So much for these matters. But Adamantius, — for this also was a name of Origen—when Zephyrinus was bishop of Rome, visited Rome, desiring, as he himself somewhere says, to see the most ancient church of Rome.  After a short stay there he returned to Alexandria. And he performed the duties of catechetical instruction there with great zeal; Demetrius, who was bishop there at that time, urging and even entreating him to work diligently for the benefit of the brethren.[10]

The emphasized text is from Eusebius's hand.  The first provides the transition from the Letter of Alexander, the second that what is being cited from the Roman episcopal list as a reference to the visit of a certain 'Adamantius' to Rome should properly be understood as pertaining to Origen.

Of course it is significant that the original reference still does not identify the proper name of the Alexandrian official.  We have several references still in the early Roman tradition about such a visit.  In the Liber Pontificalis the name of the individual is 'Theophilus of Alexandria,' theophilus being a title of similar significance.  The difficulty of the 'Adamantius' reference goes back to the heart of our discussion of the development of this chapter from earlier material in Eusebius's Chronicles.  He obvious began with a reference to an anonymous figure and later decided to transform the reference into answer the charge that Origen was a heretic by making it appear that he reconciled with Demetrius.

Yet the fact that the original reference from the Roman episcopal list read 'Adamantius' is particularly significant here.  It reminds us of the reference to Hippolytus going to the Empress Julia Mamaea that was erased and transformed into a visit by Origen.  Then just as here  Eusebius has been dealing with someone other than Origen.  In this case the life of Clement of Alexandria was has continued since chapter 11.  We are now reaching the end of the life of Clement.  We have been told that he has been sent to Antioch with respect to a controversy that has something to do with the very topic brought up in the Letter to Theodore - a gospel written by Peter which is used by heretics in Syria.

Indeed there has to be a reason why Eusebius decides to insert a letter dealing with Antiochene affairs immediately following his reference to Clement being sent to Antioch.   It cannot be overstated that in the middle of a continuous discussion about the life of Clement (6.11 - 15) he reads a letter from the bishop of Antioch "to a certain Domninus, who, in the time of persecution, fell away from faith in Christ to the Jewish will-worship and those addressed to Pontius and Caricus, ecclesiastical men, and other letters to different persons, and still another work composed by him on the so-called Gospel of Peter."  We are told that the heresy that holds to this other gospel is called Marcian or Marcion as the material has often been mistranslated.  In either case the trail goes back to St Mark as either name means either 'of Mark' in Greek or 'those of Mark' in Aramaic.[11]

It is difficult to escape the sense that Clement was sent to Antioch to explain the gospel of Mark and its relation to a 'gospel of Peter.'  A similar 'to Theodore' related theme - the creation of a 'spiritual' gospel after Mark's literal narrative for Peter - also continues in the two chapters which follow this Antiochene visit.  Eusebius then not only makes reference to Clement visiting Antioch during the time of a controversy related to the existence of a heretical 'gospel of Peter' held by a community associated with Mark, but his references to Clement's writings also touch upon the same themes.

When we look at the sudden movement of individuals from a region of the world consistently identified as 'Marcionite' it begins to suggest that this may have been an important period of change in the history of the heretical tradition.  The longer gospel of Mark has already been identified as their most important gospel.  Clement has become the 'point man' on the controversy defending the text in front of Church officials and presumably also in private correspondences like that of to Theodore.

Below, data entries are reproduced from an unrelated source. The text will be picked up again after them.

-- ==== Sys2Proof/Machine/State.lean ====
section
/-! DEFINITION. The state of RMH2-ACB (10_state.md R20), its reset values (R39), what crosses its boundary
(30_encoding.md R70, R77), and the two ways the model can stop. -/

namespace Sys2Proof.Machine

/-- `TEL[id]`, the last telemetry of an actuator (10_state.md R25). `velocity` is an s16 in two's complement. -/
structure Tel where
  angle : Num32
  velocity : BitVec 16
  current : Num32
  temperature : Byte
deriving DecidableEq, Repr

/-- `CMD[id]`, the last command of an actuator (10_state.md R26). -/
structure Cmd where
  demand : Num32
deriving DecidableEq, Repr

/-- The state of one controller, `PST[id].run` (10_state.md R28): Idle is 0, Running is 1. -/
inductive Run where
  | idle
  | running
deriving DecidableEq, Repr

/-- `PST[id]`, the PidState of an actuator (10_state.md R27, R28). -/
structure Pst where
  integral : Num32
  lastError : Num32
  lastFeedback : Num32
  run : Run
deriving DecidableEq, Repr

/-- `PCF[id]`, the PidParams and the PID configuration of an actuator (10_state.md R29, R30). -/
structure Pcf where
  valid : Bool
  kp : Num32
  ki : Num32
  kd : Num32
  integralLimit : Num32
  outputLimit : Num32
  sepThreshold : Num32
  sepEn : Bool
  dmeas : Bool
deriving DecidableEq, Repr

/-- `CODEC`, the codec and addressing constants (10_state.md R32), of a build with `G` groups. -/
structure Codec (G : Nat) where
  valid : Bool
  baseRxId : BitVec 11
  cmdFrameId : Vector (BitVec 11) G
  iFs : Num32
  rawFs : BitVec 15
  angleNum : Num32
  angleDen : Num32
deriving DecidableEq, Repr

/-- `FAULT`, the halt and fault record (10_state.md R34). -/
structure FaultRecord where
  halt : Bool
  cause : BitVec 4
  word : Word
  port : BitVec 2
deriving DecidableEq, Repr

/-- The result values of a response with status OK (30_encoding.md R80), by the operations that return them. -/
inductive Results where
  /-- No result value: `RXF`, `PRST`, `WRP`, `WRK`. -/
  | none
  /-- `angle`, `velocity`, `current`, `temperature`: `DEC`, `RDT`. -/
  | telemetry (t : Tel)
  /-- `frameId`, `offset`, `high`, `low`: `ENC`. -/
  | encoded (frameId : BitVec 32) (offset : BitVec 3) (high low : Byte)
  /-- `f'[0..7]`: `PACK`. -/
  | frame (f : Payload)
  /-- `output`: `PID`. -/
  | output (v : Num32)
  /-- `stored`: `WRC`. -/
  | stored (v : Num32)
  /-- `demand`: `RDC`. -/
  | demand (v : Num32)
  /-- `halt`, `cause`, `word`, `port`: `RDF`. -/
  | faultRecord (f : FaultRecord)
deriving DecidableEq, Repr

/-- The response to an operation (30_encoding.md R77): a status and, for status OK, the result values. -/
inductive Response where
  /-- Status 0: executed. -/
  | ok (r : Results)
  /-- Status 1: an `RXF` whose identifier maps to no actuator, or while `CODEC.valid = 0`. -/
  | ignored
  /-- Status 2: this operation raised a fault. -/
  | fault
  /-- Status 3: the block was already halted. -/
  | halted
deriving DecidableEq, Repr

/-- The last response given on each port. The model's own: log entry 2. -/
structure Outputs where
  rx : Option Response
  ctl : Option Response
  cfg : Option Response
deriving DecidableEq, Repr

/-- What the outside does to the block: an operation on a port (30_encoding.md R70) or the reset input
(70_reset_and_hazards.md R190). -/
inductive Event where
  | request (port : Port) (command : Command)
  | reset
deriving DecidableEq, Repr

/-- The state of a build with `N` actuators (00_scope.md R8); `State` alone is that of this hardware (log entry 9). `tel`,
`cmd`, `pst`, `pcf`, `codec` and `fault` are the whole state of the block (10_state.md R20); the slot of ActuatorId `id`
is index `id - 1`. The other four fields are the model's own (log entries 1, 2, 3). -/
structure State (N : Nat := Config.N) where
  /-- `TEL[1..N]`. -/
  tel : Vector Tel N
  /-- `CMD[1..N]`. -/
  cmd : Vector Cmd N
  /-- `PST[1..N]`. -/
  pst : Vector Pst N
  /-- `PCF[1..N]`. -/
  pcf : Vector Pcf N
  /-- `CODEC`. -/
  codec : Codec (Config.groups N)
  /-- `FAULT`. -/
  fault : FaultRecord
  /-- The events to come, in the one total order of 20_memory.md R59. DESIGN CHOICE, safe: log entry 1. -/
  inbox : List Event
  /-- The port on which the operation being executed arrived (30_encoding.md R73). DESIGN CHOICE, unsafe for its reset
  value: log entry 3. -/
  port : Port
  /-- The command word of the operation being executed (30_encoding.md R71). DESIGN CHOICE, unsafe for its
  reset value: log entry 3. -/
  word : Word
  /-- The last response on each port. DESIGN CHOICE, safe: log entry 2. -/
  rsp : Outputs
deriving DecidableEq, Repr

/-- The model stops with no fault: every fault of the spec is a next state, fault entry (60_exceptions.md R168), and
"every 32-bit word on every port has exactly one outcome" (30_encoding.md R82). So this type is closed and empty: nothing
raises it. Safe. -/
inductive Fault where
deriving DecidableEq, Repr

/-- Why the model gives no step. -/
inductive Refusal where
  /-- An instruction without a meaning in the model; raised by an arm of `exec`. No arm raises it. Safe. -/
  | notModelled (mnemonic : String)
  /-- The operand block at the head of `inbox` has not the shape of the row its word names; the spec says such a
  request cannot be presented (20_memory.md R54, 30_encoding.md R72). Raised by `step` alone. Safe: log entry 4. -/
  | operandBlock
deriving DecidableEq, Repr

/-- The outcome of a step of a build with `N` actuators. -/
abbrev Result (N : Nat := Config.N) := Host.Outcome (State N) Fault Refusal

/-- `TEL[id]` after reset (10_state.md R39). -/
def Tel.reset : Tel := ⟨0, 0, 0, 0⟩

/-- `CMD[id]` after reset (10_state.md R39). -/
def Cmd.reset : Cmd := ⟨0⟩

/-- `PST[id]` after reset: the Idle state (10_state.md R39, 41_pid.md R121). -/
def Pst.reset : Pst := ⟨0, 0, 0, .idle⟩

/-- `PCF[id]` after reset (10_state.md R39). -/
def Pcf.reset : Pcf := ⟨false, 0, 0, 0, 0, 0, 0, false, false⟩

/-- `CODEC` after reset (10_state.md R39). -/
def Codec.reset {G : Nat} : Codec G := ⟨false, 0, Vector.replicate G 0, 0, 0, 0, 0⟩

/-- `FAULT` after reset (10_state.md R39). -/
def FaultRecord.reset : FaultRecord := ⟨false, 0, 0, 0⟩

/-- The state after reset of a build with `N` actuators: every field of every record is zero (10_state.md R39,
70_reset_and_hazards.md R191). The values of the model's own fields are named in log entries 1, 2 and 3. -/
def State.resetOf (N : Nat) : State N where
  tel := Vector.replicate N Tel.reset
  cmd := Vector.replicate N Cmd.reset
  pst := Vector.replicate N Pst.reset
  pcf := Vector.replicate N Pcf.reset
  codec := Codec.reset
  fault := FaultRecord.reset
  inbox := []
  port := .rx
  word := 0
  rsp := ⟨none, none, none⟩

/-- The state of this hardware after reset. -/
def State.reset : State := State.resetOf Config.N

end Sys2Proof.Machine
end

Clement seems to have been very busy in the early third century explaining, or possibly obscuring, the original Alexandrian relationship between the two gospels of Mark.[12]

So to answer our original question - where did Clement go from Antioch? - we find a suitably answer in Francis Hitchcock's work on Clement.  He notes that "it is said that after finishing his work in Antioch, the catechist returned to his school, and died in his native city 222 AD.  This is practically all that we know of the life of one who lived in the light of the Word of life, and laboured modestly and with great success for the Church of Christ."[13]  Hitchcock position is clearly based on the correct interpretation of the material in Church History chapter 14, namely that Clement is in fact the 'Adamantius' of the Roman episcopal list rather than Origen.

It is difficult to believe that Origen would return to Alexandria after Demetrius spent so much effort trying to destroy his career.  Indeed as we have already noted, there was a synod which condemned Origen as well as a letter from the Imperial senate.  It is unthinkable that Origen would have set foot in the Imperial capitol at this time.  Nevertheless it is equally myopic to think that Origen was the only individual who carried the name 'Adamantius.'  Indeed it is the only place in Eusebius's History that the name is specifically described as belonging to Origen.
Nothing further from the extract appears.